WORK ORDER:
Go line by line through the entries below and copy those containing the string "taskq".

EXERCISE DATA:
□ □ □ □ □

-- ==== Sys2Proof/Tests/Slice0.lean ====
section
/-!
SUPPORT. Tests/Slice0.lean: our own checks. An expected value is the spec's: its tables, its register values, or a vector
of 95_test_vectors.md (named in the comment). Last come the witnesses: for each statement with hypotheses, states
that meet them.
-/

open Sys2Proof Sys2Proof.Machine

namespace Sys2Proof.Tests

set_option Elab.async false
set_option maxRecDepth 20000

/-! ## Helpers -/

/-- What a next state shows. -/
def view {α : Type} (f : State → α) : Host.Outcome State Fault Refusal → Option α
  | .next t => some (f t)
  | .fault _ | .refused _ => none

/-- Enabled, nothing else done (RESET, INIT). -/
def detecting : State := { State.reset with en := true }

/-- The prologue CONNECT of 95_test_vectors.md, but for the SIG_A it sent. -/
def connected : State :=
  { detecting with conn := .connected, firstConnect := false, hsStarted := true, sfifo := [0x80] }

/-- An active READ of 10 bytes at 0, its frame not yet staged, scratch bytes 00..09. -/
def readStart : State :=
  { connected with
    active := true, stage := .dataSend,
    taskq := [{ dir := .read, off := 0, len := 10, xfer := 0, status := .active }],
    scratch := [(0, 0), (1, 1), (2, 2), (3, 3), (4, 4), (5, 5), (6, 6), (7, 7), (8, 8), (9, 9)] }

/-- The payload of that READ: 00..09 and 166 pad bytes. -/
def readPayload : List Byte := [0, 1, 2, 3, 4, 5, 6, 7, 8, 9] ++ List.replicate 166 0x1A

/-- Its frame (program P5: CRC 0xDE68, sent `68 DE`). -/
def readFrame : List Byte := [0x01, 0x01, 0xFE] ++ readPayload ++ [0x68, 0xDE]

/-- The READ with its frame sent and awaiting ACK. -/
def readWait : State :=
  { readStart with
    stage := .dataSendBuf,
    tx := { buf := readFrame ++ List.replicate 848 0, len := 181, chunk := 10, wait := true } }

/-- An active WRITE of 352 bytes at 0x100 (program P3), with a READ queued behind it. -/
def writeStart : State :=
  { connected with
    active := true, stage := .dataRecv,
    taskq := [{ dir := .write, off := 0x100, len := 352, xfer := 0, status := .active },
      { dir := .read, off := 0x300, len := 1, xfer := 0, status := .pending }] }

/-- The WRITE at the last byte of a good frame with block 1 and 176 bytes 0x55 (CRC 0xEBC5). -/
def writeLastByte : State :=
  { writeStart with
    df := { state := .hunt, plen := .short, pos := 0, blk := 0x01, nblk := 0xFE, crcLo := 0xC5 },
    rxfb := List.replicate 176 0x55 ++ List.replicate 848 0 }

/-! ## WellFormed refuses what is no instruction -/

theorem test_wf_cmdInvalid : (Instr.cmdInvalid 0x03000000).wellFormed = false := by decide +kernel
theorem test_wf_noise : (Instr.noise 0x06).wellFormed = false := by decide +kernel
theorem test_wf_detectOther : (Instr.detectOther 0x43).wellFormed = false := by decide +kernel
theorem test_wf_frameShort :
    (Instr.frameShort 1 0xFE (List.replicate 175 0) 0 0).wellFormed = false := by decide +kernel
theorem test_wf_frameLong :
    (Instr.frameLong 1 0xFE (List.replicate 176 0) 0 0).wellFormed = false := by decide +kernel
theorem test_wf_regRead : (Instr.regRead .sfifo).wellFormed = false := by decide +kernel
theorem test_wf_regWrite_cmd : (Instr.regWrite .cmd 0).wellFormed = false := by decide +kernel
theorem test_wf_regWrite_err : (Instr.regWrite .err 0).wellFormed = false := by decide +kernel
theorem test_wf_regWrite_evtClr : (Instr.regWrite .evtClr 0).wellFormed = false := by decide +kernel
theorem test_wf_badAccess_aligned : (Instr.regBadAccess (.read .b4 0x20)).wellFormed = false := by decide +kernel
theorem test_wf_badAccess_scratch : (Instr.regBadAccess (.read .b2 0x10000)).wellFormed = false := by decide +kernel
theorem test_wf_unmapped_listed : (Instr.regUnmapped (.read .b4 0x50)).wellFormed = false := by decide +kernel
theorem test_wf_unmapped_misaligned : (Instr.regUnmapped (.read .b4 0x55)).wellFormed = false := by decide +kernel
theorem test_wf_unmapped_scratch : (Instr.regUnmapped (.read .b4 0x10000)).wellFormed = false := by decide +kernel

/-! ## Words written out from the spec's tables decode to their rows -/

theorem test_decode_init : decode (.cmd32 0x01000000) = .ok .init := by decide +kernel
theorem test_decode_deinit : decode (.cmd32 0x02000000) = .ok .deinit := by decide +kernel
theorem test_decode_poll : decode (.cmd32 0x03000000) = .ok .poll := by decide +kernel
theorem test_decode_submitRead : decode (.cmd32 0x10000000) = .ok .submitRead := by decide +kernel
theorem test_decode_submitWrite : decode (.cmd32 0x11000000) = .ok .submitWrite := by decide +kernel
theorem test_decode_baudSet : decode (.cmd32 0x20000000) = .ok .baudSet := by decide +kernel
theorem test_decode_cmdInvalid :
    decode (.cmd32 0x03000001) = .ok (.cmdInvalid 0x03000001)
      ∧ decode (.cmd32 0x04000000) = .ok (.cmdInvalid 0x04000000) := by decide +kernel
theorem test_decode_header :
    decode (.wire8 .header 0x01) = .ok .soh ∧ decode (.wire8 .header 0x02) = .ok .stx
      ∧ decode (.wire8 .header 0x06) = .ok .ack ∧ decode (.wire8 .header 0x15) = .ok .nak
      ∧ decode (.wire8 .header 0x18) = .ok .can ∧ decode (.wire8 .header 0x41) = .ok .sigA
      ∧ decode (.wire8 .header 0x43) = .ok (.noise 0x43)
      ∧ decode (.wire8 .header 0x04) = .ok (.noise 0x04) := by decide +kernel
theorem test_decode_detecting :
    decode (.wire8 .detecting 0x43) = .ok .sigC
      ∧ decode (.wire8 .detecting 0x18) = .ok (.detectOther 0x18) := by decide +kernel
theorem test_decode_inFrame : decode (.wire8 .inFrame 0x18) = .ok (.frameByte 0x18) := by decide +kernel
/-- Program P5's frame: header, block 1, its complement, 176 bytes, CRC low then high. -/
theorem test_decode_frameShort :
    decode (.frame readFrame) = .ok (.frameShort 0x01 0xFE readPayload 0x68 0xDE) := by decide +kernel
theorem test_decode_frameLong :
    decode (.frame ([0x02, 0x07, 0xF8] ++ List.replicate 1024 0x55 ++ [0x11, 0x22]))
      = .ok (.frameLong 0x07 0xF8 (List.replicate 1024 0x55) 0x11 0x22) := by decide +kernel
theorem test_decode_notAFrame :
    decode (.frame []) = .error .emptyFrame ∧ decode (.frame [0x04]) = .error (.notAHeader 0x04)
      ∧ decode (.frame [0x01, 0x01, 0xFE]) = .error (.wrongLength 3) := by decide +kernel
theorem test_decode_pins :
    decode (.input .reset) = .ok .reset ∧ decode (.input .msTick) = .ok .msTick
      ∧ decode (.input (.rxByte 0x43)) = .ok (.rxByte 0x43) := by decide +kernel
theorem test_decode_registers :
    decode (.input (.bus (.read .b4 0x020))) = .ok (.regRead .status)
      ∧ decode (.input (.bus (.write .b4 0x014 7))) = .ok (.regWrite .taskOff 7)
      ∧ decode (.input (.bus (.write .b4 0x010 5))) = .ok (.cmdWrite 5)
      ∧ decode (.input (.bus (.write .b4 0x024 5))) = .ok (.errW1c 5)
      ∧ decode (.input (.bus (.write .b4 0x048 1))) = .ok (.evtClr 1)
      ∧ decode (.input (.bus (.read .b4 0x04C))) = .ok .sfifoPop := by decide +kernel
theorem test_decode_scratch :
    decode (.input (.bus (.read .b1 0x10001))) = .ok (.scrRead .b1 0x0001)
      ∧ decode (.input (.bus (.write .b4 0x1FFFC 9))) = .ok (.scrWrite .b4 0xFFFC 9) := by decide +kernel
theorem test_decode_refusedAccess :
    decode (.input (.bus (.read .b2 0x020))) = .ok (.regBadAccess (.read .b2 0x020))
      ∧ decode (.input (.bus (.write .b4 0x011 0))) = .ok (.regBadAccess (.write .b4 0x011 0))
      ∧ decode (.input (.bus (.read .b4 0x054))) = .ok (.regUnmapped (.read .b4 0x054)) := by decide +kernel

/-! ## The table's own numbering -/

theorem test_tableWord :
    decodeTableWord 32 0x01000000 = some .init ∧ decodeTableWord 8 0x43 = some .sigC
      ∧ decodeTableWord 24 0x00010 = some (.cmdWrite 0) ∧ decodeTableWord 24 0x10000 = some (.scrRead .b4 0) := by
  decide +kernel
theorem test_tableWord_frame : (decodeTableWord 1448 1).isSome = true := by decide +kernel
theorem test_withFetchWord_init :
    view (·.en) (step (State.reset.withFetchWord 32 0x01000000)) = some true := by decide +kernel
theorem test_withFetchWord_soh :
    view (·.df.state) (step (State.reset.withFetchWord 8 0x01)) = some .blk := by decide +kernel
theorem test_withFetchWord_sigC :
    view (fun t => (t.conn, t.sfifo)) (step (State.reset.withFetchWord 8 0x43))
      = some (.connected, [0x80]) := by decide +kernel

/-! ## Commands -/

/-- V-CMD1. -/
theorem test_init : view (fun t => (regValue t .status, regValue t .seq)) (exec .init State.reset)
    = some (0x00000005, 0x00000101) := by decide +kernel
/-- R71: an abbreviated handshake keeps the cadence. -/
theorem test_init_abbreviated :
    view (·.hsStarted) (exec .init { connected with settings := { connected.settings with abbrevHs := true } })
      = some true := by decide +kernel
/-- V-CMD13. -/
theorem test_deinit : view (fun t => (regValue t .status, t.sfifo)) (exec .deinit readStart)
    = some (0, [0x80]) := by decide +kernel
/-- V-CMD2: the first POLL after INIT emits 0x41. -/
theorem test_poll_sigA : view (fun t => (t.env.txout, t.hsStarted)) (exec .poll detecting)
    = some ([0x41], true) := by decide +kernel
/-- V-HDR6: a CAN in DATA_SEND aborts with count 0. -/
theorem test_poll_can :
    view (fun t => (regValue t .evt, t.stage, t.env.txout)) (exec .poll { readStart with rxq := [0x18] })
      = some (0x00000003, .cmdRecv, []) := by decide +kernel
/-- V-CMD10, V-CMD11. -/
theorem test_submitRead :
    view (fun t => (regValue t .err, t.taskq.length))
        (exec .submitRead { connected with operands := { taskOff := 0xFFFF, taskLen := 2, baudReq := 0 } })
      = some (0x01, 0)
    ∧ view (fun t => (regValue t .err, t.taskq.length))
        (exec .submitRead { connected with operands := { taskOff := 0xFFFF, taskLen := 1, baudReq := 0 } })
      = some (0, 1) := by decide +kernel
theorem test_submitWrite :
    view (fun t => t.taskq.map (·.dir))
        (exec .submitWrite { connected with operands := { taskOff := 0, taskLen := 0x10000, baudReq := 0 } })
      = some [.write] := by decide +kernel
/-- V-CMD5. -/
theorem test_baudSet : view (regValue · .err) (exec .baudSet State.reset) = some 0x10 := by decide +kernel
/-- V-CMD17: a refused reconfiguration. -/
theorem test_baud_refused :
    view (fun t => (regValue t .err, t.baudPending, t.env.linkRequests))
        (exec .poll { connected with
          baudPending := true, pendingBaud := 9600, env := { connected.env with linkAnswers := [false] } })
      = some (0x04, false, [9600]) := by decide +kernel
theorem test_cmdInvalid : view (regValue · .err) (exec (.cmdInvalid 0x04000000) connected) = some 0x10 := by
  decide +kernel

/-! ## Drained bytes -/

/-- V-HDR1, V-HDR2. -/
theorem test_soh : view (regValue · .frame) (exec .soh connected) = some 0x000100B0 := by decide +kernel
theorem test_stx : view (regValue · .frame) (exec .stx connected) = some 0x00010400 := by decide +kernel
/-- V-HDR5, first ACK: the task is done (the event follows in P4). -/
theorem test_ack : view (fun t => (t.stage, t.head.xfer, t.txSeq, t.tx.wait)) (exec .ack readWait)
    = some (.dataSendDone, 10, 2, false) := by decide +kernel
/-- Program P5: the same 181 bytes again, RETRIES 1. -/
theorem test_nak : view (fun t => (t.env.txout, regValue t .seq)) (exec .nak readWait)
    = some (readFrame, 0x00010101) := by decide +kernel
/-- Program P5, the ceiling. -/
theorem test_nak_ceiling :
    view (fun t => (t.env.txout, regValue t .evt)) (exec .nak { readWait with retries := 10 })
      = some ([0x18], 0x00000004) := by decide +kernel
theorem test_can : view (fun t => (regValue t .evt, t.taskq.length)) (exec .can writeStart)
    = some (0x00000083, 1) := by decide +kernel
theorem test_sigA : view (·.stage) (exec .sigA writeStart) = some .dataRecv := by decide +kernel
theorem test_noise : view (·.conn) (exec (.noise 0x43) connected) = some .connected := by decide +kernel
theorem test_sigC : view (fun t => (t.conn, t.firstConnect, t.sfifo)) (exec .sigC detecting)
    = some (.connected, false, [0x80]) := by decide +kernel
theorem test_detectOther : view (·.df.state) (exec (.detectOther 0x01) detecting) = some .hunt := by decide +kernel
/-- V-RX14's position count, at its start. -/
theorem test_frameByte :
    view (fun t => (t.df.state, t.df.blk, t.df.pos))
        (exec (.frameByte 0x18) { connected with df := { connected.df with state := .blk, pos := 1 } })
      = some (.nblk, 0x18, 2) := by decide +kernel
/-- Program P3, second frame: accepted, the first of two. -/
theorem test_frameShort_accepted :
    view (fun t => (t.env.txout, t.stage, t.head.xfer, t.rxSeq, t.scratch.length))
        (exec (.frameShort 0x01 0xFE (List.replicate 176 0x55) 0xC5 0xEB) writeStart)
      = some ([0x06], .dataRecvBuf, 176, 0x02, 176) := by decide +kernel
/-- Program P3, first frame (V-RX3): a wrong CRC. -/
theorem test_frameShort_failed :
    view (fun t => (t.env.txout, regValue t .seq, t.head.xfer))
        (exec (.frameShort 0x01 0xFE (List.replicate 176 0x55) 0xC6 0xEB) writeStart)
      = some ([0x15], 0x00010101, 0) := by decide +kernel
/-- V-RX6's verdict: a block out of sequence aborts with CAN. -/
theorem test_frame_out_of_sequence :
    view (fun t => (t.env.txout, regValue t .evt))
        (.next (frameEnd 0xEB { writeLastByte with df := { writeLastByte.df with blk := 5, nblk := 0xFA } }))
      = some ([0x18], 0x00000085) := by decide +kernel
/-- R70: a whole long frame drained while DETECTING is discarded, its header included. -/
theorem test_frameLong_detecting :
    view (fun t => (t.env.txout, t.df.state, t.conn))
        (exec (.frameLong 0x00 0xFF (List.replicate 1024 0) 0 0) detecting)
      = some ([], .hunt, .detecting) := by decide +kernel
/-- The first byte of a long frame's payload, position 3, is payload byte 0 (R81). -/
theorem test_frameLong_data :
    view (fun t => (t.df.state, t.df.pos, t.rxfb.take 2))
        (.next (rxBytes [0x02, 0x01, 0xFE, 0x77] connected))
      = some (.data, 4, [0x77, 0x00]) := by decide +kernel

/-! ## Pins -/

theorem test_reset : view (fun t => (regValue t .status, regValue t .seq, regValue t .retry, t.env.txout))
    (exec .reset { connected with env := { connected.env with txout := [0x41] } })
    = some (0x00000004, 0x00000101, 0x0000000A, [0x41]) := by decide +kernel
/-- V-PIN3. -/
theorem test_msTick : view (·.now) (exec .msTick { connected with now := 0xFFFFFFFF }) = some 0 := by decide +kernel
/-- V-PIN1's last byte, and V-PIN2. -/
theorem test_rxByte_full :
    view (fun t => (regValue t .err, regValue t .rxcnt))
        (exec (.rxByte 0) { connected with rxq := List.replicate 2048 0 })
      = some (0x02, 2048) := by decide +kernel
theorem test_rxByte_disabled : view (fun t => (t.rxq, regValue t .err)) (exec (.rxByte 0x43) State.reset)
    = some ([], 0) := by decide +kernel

□ □ □ □ □

TASK OUTPUT:
    taskq := [{ dir := .read, off := 0, len := 10, xfer := 0, status := .active }],
    taskq := [{ dir := .write, off := 0x100, len := 352, xfer := 0, status := .active },
    view (fun t => (regValue t .err, t.taskq.length))
    ∧ view (fun t => (regValue t .err, t.taskq.length))
    view (fun t => t.taskq.map (·.dir))
theorem test_can : view (fun t => (regValue t .evt, t.taskq.length)) (exec .can writeStart)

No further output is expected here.